Integrate Legal language role in normativism with computational linguistics models

If we need to shift from the text to the code or from the code to the text it is fundamental to investigate the relationship between language and law, and in general between signs and legal norms. There is a dense debate on the language of law (Oppenheim, Hart, Bobbio, Ross, Scarpelli, Olivecrona, Conte, Kalinowski, Wróblewski, Marmor, Schauer) and how an abstract statement (norm) is transformed in textual proposition (speech acts) and how it evolves over time (e.g., interpretation), and finally how logic language can model it in a formal manner. The newly developed format of smart contracts has emerged. It is immediately executable, thus the translation from the text to the code being a crucial step. We intend to involve computational linguists and semiotic experts working with philosophers of law to investigate the proxy role of the legal language in the normative and prescriptive action. We need to understand which methodology is solid enough to guarantee a correct translation to not to manipulate or degrade the legal knowledge. RQ5: is the natural language convertible in another programming language without losing legal knowledge and semantic? RQ6: is it possible to translate legal norms in visual symbols or in experience (e.g., augmented reality) to better communicate with the end user?

Define Constitutional legitimacy of the digital legal sources and its e-enforceability

We intend to investigate the constitutional and parliamentary law perspective (Lupo 2020, Pollicino 2021) in case we want to support the thesis that the coding law is a legitimate, authentic, and official Legal Source (like the text in the Official Gazette). We want to also investigate the implications of this paradigm shift in all the legal system workflow, including the judiciary system. It is also important to understand the enforceability of the consumable-Law and whether emerging technology (e.g., smart contract) permits to implement automatic enforceability (e-enforceability). RQ7: which constitutional and parliamentary foundations are necessary to implement a machine-consumable approach in law-making system? RQ8: which enforceability principles are necessary for the machine-consumable automatic law enforceability (e-enforceability)?

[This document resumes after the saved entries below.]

-- ==== Sys2Proof/Machine/RegTable.lean ====
section
/-! DEFINITION. Every register field the register tables of the spec give (R95, R117, R135, R171, R198,
R222, R255, R275, R303, R331 to R333, R366, R367, R397, R398, R417, R418, R438, R439, R463, R486,
R506 to R508, R538, R539, R563, R564, R566, R575, R592, R597), one definition each: page INDEX (R596),
offset, bits, access code and reset value as the table gives them. A register that stands several
times at a fixed stride takes its number as an argument. -/

namespace Sys2Proof.R

/-! The INTAKE page (R95, R171). -/
def INTAKE.PITCH_SEL_PITCH : Field := ⟨0x11, 1, 0x100, 0, 10, .rw, 0, false, 0, 1023, 1, 0⟩
def INTAKE.PITCH_CMD_OP : Field := ⟨0x11, 1, 0x104, 0, 3, .wo, 0, false, 0, 7, 1, 0⟩
def INTAKE.PITCH_CMD_BUSY : Field := ⟨0x11, 1, 0x104, 31, 1, .ro, 0, false, 0, 1, 0, 4⟩
def INTAKE.PITCH_RESULT_CODE : Field := ⟨0x11, 1, 0x108, 0, 4, .ro, 0, false, 0, 15, 0, 3⟩
def INTAKE.PITCH_RESULT_RESOURCE : Field := ⟨0x11, 1, 0x108, 8, 4, .ro, 0, false, 0, 15, 0, 0⟩
def INTAKE.PITCH_RESULT_DROPPED : Field := ⟨0x11, 1, 0x108, 16, 16, .ro, 0, true, 0, 65535, 0, 1⟩
def INTAKE.PITCH_C0_CLASS : Field := ⟨0x11, 1, 0x110, 0, 2, .rw, 0, false, 0, 3, 1, 0⟩
def INTAKE.PITCH_C0_DIR : Field := ⟨0x11, 1, 0x110, 2, 1, .rw, 0, false, 0, 1, 1, 0⟩
def INTAKE.PITCH_C0_RECOVERY : Field := ⟨0x11, 1, 0x110, 3, 1, .rw, 0, false, 0, 1, 1, 0⟩
def INTAKE.PITCH_C0_POWER_FLOOR : Field := ⟨0x11, 1, 0x110, 4, 3, .rw, 0, false, 0, 7, 1, 0⟩
def INTAKE.PITCH_C0_ACT_PAUSE : Field := ⟨0x11, 1, 0x110, 8, 5, .rw, 0, false, 0, 31, 1, 0⟩
def INTAKE.PITCH_C1_BYTE_RATE : Field := ⟨0x11, 1, 0x114, 0, 18, .rw, 0, false, 0, 262143, 1, 0⟩
def INTAKE.PITCH_C2_OP_RATE : Field := ⟨0x11, 1, 0x118, 0, 27, .rw, 0, false, 0, 134217727, 1, 0⟩
def INTAKE.PITCH_C3_MAX_SIZE : Field := ⟨0x11, 1, 0x11C, 0, 13, .rw, 0, false, 0, 8191, 1, 0⟩
def INTAKE.PITCH_C4_BURST_OPS : Field := ⟨0x11, 1, 0x120, 0, 16, .rw, 0, false, 0, 65535, 1, 0⟩
def INTAKE.PITCH_C5_BURST_BYTES : Field := ⟨0x11, 1, 0x124, 0, 16, .rw, 0, false, 0, 65535, 1, 0⟩
def INTAKE.PITCH_C6_BOUND_US : Field := ⟨0x11, 1, 0x128, 0, 22, .rw, 0, false, 0, 4194303, 1, 0⟩
def INTAKE.PITCH_C7_AMP : Field := ⟨0x11, 1, 0x12C, 0, 10, .rw, 0, false, 0, 1023, 1, 0⟩
def INTAKE.PITCH_STATE_STATE : Field := ⟨0x11, 1, 0x130, 0, 2, .ro, 0, false, 0, 3, 0, 5⟩
def INTAKE.PITCH_STATE_OWNER : Field := ⟨0x11, 1, 0x130, 4, 1, .ro, 0, false, 0, 1, 0, 0⟩
def INTAKE.PITCH_STATE_PORT : Field := ⟨0x11, 1, 0x130, 5, 1, .ro, 0, false, 0, 1, 0, 0⟩
def INTAKE.PITCH_TOK_OPS_VALUE : Field := ⟨0x11, 1, 0x134, 0, 32, .ro, 0, false, 0, 4294967295, 0, 0⟩
def INTAKE.PITCH_TOK_UNITS_VALUE : Field := ⟨0x11, 1, 0x138, 0, 32, .ro, 0, false, 0, 4294967295, 0, 0⟩
def INTAKE.PITCH_TOK_TAX_VALUE : Field := ⟨0x11, 1, 0x13C, 0, 32, .ro, 0, false, 0, 4294967295, 0, 0⟩
def INTAKE.PITCH_AMP_MEAS_T : Field := ⟨0x11, 1, 0x140, 0, 10, .ro, 0, false, 0, 1023, 0, 0⟩
def INTAKE.CAP_SEL_RESOURCE : Field := ⟨0x11, 1, 0x150, 0, 4, .rw, 0, false, 0, 7, 1, 0⟩
def INTAKE.CAP_LIMIT_VALUE : Field := ⟨0x11, 1, 0x154, 0, 32, .ro, 0, false, 0, 4294967295, 0, 0⟩
def INTAKE.CAP_USED_VALUE : Field := ⟨0x11, 1, 0x158, 0, 32, .ro, 0, false, 0, 4294967295, 0, 0⟩
def INTAKE.QB_SEL_SQID : Field := ⟨0x11, 1, 0x160, 0, 12, .rw, 1, false, 1, 2048, 1, 0⟩
def INTAKE.QB_SEL_PORT : Field := ⟨0x11, 1, 0x160, 12, 1, .rw, 0, false, 0, 1, 1, 0⟩
def INTAKE.QB_CFG_PITCH : Field := ⟨0x11, 1, 0x164, 0, 10, .rw, 0, false, 0, 1023, 1, 0⟩
def INTAKE.QB_CFG_BOUND : Field := ⟨0x11, 1, 0x164, 10, 1, .rw, 0, false, 0, 1, 1, 0⟩
def INTAKE.QB_CFG_MODE : Field := ⟨0x11, 1, 0x164, 11, 1, .rw, 0, false, 0, 1, 1, 0⟩
def INTAKE.QB_CFG_UNPITCHED_CLASS : Field := ⟨0x11, 1, 0x164, 12, 1, .rw, 0, false, 0, 1, 1, 0⟩
def INTAKE.QB_CFG_RETURN_WAIT : Field := ⟨0x11, 1, 0x164, 16, 16, .rw, 0x271, false, 0, 65535, 1, 0⟩
def INTAKE.FILL_LEVEL_F : Field := ⟨0x11, 1, 0x170, 0, 14, .ro, 0, false, 0, 16383, 0, 0⟩
def INTAKE.RLT_USE_ROWS : Field := ⟨0x11, 1, 0x200, 0, 13, .ro, 0, false, 0, 8191, 0, 0⟩
def INTAKE.RLT_USE_PEAK : Field := ⟨0x11, 1, 0x200, 16, 13, .rc, 0, false, 0, 8191, 0, 0⟩
def INTAKE.RLT_FULL_COUNT : Field := ⟨0x11, 1, 0x204, 0, 32, .rc, 0, true, 0, 4294967295, 0, 0⟩
def INTAKE.RLT_RSV_ROWS : Field := ⟨0x11, 1, 0x208, 0, 11, .rwl, 0x200, false, 0, 1024, 1, 0⟩
def INTAKE.CTX_USE_ALL : Field := ⟨0x11, 1, 0x20C, 0, 17, .ro, 0, false, 0, 131071, 0, 0⟩
def INTAKE.CTX_USE_RSV : Field := ⟨0x11, 1, 0x20C, 17, 15, .ro, 0, false, 0, 32767, 0, 0⟩
def INTAKE.ABORT_STAT_DONE : Field := ⟨0x11, 1, 0x210, 0, 16, .rc, 0, false, 0, 65535, 0, 0⟩
def INTAKE.ABORT_STAT_MISSED : Field := ⟨0x11, 1, 0x210, 16, 16, .rc, 0, false, 0, 65535, 0, 0⟩
def INTAKE.RESET_STAT_DISCARDED : Field := ⟨0x11, 1, 0x214, 0, 32, .rc, 0, false, 0, 4294967295, 0, 1⟩
def INTAKE.DEFER_NS_NSID : Field := ⟨0x11, 1, 0x218, 0, 9, .rw, 1, false, 1, 256, 1, 0⟩
def INTAKE.DEFER_FLAG_PENDING : Field := ⟨0x11, 1, 0x21C, 0, 1, .ro, 0, false, 0, 1, 0, 0⟩
def INTAKE.DEFER_TOTAL_COUNT : Field := ⟨0x11, 1, 0x220, 0, 32, .ro, 0, false, 0, 4294967295, 0, 0⟩
def INTAKE.ARB_CFG_LEVEL2_SHARE : Field := ⟨0x11, 1, 0x224, 0, 6, .rwl, 0x10, false, 2, 63, 1, 0⟩
def INTAKE.ARB_CFG_ADMIN_GAP : Field := ⟨0x11, 1, 0x224, 8, 6, .rwl, 4, false, 1, 63, 1, 0⟩
/-- Every field of the INTAKE page, in the order of its table. -/
def INTAKE.fields : List Field :=
  [INTAKE.PITCH_SEL_PITCH, INTAKE.PITCH_CMD_OP, INTAKE.PITCH_CMD_BUSY, INTAKE.PITCH_RESULT_CODE, INTAKE.PITCH_RESULT_RESOURCE, INTAKE.PITCH_RESULT_DROPPED, INTAKE.PITCH_C0_CLASS, INTAKE.PITCH_C0_DIR, INTAKE.PITCH_C0_RECOVERY, INTAKE.PITCH_C0_POWER_FLOOR, INTAKE.PITCH_C0_ACT_PAUSE, INTAKE.PITCH_C1_BYTE_RATE, INTAKE.PITCH_C2_OP_RATE, INTAKE.PITCH_C3_MAX_SIZE, INTAKE.PITCH_C4_BURST_OPS, INTAKE.PITCH_C5_BURST_BYTES] ++
  [INTAKE.PITCH_C6_BOUND_US, INTAKE.PITCH_C7_AMP, INTAKE.PITCH_STATE_STATE, INTAKE.PITCH_STATE_OWNER, INTAKE.PITCH_STATE_PORT, INTAKE.PITCH_TOK_OPS_VALUE, INTAKE.PITCH_TOK_UNITS_VALUE, INTAKE.PITCH_TOK_TAX_VALUE, INTAKE.PITCH_AMP_MEAS_T, INTAKE.CAP_SEL_RESOURCE, INTAKE.CAP_LIMIT_VALUE, INTAKE.CAP_USED_VALUE, INTAKE.QB_SEL_SQID, INTAKE.QB_SEL_PORT, INTAKE.QB_CFG_PITCH, INTAKE.QB_CFG_BOUND] ++
  [INTAKE.QB_CFG_MODE, INTAKE.QB_CFG_UNPITCHED_CLASS, INTAKE.QB_CFG_RETURN_WAIT, INTAKE.FILL_LEVEL_F, INTAKE.RLT_USE_ROWS, INTAKE.RLT_USE_PEAK, INTAKE.RLT_FULL_COUNT, INTAKE.RLT_RSV_ROWS, INTAKE.CTX_USE_ALL, INTAKE.CTX_USE_RSV, INTAKE.ABORT_STAT_DONE, INTAKE.ABORT_STAT_MISSED, INTAKE.RESET_STAT_DISCARDED, INTAKE.DEFER_NS_NSID, INTAKE.DEFER_FLAG_PENDING, INTAKE.DEFER_TOTAL_COUNT] ++
  [INTAKE.ARB_CFG_LEVEL2_SHARE, INTAKE.ARB_CFG_ADMIN_GAP]
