-- ==== Sys2Proof/Machine/Stall.lean ====
section
/-! DEFINITION. The stalls: slots, senses, bursts, the states of a die, timers, and the loss of dies,
channels and stall groups (R76 to R82, R277 to R302). A status poll reports 0 busy, 1 ready with pass, 2 ready
with fail, 3 suspended, 4 a reserved bit or no meaning for the operation (R300). -/

namespace Sys2Proof.Machine

open Sys2Proof

/-! ### Dies -/

/-- A die. -/
def State.die (s : State) (k : Nat) : Die := s.st.dies.get {} k

/-- The state with a die changed. -/
def State.mDie (s : State) (k : Nat) (g : Die → Die) : State :=
  s.mSt fun t => { t with dies := t.dies.set {} k (g (t.dies.get {} k)) }

/-- The page INDEX of a stall. -/
def stallPage (ch : Nat) : Nat := pageOf R.STALL.CH_STATE_STATE ch

/-- The island of a stall. -/
def stallIsland (ch : Nat) : Nat := pageIsland (stallPage ch)

/-- Whether an armed stall point fires on a die with a PARAM (R571). -/
def State.stallFire (s : State) (ch die point param : Nat) : Bool × State :=
  s.fire (stallPage ch) point fun sub p => decide (sub = die) && decide (p = param)

/-- A DIE_ANOMALY record (R300). -/
def State.anomaly (s : State) (ch die row opcode value want : Nat) (inj : Bool := false) : State :=
  s.record (stallIsland ch) 0x201 [die + row * 0x100 + opcode * 0x10000, value, want, 0] inj

/-! ### The ends of reads (R229, R238, R317, R318, R322) -/

/-- A fill's unit arrives (R190). -/
def State.fillArrived (s : State) (crate stamp unit : Nat) (c : Cw) : State :=
  let set := fun (l : List Nat) (v : Nat) =>
    ((List.range (max l.length (unit + 1))).map fun i => if i = unit then v else l.getD i 0)
  let s := s.mWp fun w => { w with
    fills := w.fills.filter fun f => decide (f ≠ (crate, stamp, unit))
    building := w.building.map fun e => (e.1, e.2.map fun u =>
      if u.crate = crate ∧ u.stamp = stamp then { u with data := set u.data c.data, keys := set u.keys c.key } else u) }
  ([0, 1, 2, 3] : List Nat).foldl (fun t g => t.buildHost g) s

/-- A fill fails beyond recovery: a deferred error of cause 1 (R190, R245). -/
def State.fillLost (s : State) (r : MRead) (crate stamp : Nat) : State :=
  let s := s.mWp fun w => { w with
    fills := w.fills.filter fun f => !(decide (f.1 = crate) && decide (f.2.1 = stamp))
    building := w.building.map fun e => (e.1, e.2.filter fun u => !(decide (u.crate = crate) && decide (u.stamp = stamp))) }
  let s := s.dropWhere fun x => decide (x.src = .fill crate stamp)
  (s.freeGrants 5 (fillWho crate)).deferIu r.nsid r.iu crate stamp 1

/-- The kind of the bands a victim's copies go to: folds for host bands, else relocation (R339, R343). -/
def State.targetKind (s : State) (band : Nat) : Nat :=
  match s.bandOf band with
  | some b => if b.kind = 0 then 1 else 2
  | none => 2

Implement Better Regulation with Legal Design

We want to investigate which simplification forms we can adopt to visualize the machine-consumable law in a human-consumable manner for implementing simplification, better regulation principles, transparency, and accessibility. Visualization is another form of translation of the legal norms (like the logic formula and the language codification), so we need to understand which Human-Computer-Interaction instruments we can use to implement the Legal Design principles and preserve the normative message. Finally, we need to also investigate the role of “explicit non-linguistic norms.” RQ9: which foundations of philosophy of law and semiotics are necessary for preserving the ontological meaning of the law norm when it is translated in visual symbols? RQ10: which Legal Design/HCI methods should we develop for making the law “better” and “simple” but in the meantime to not lose in semantic and in expressivity?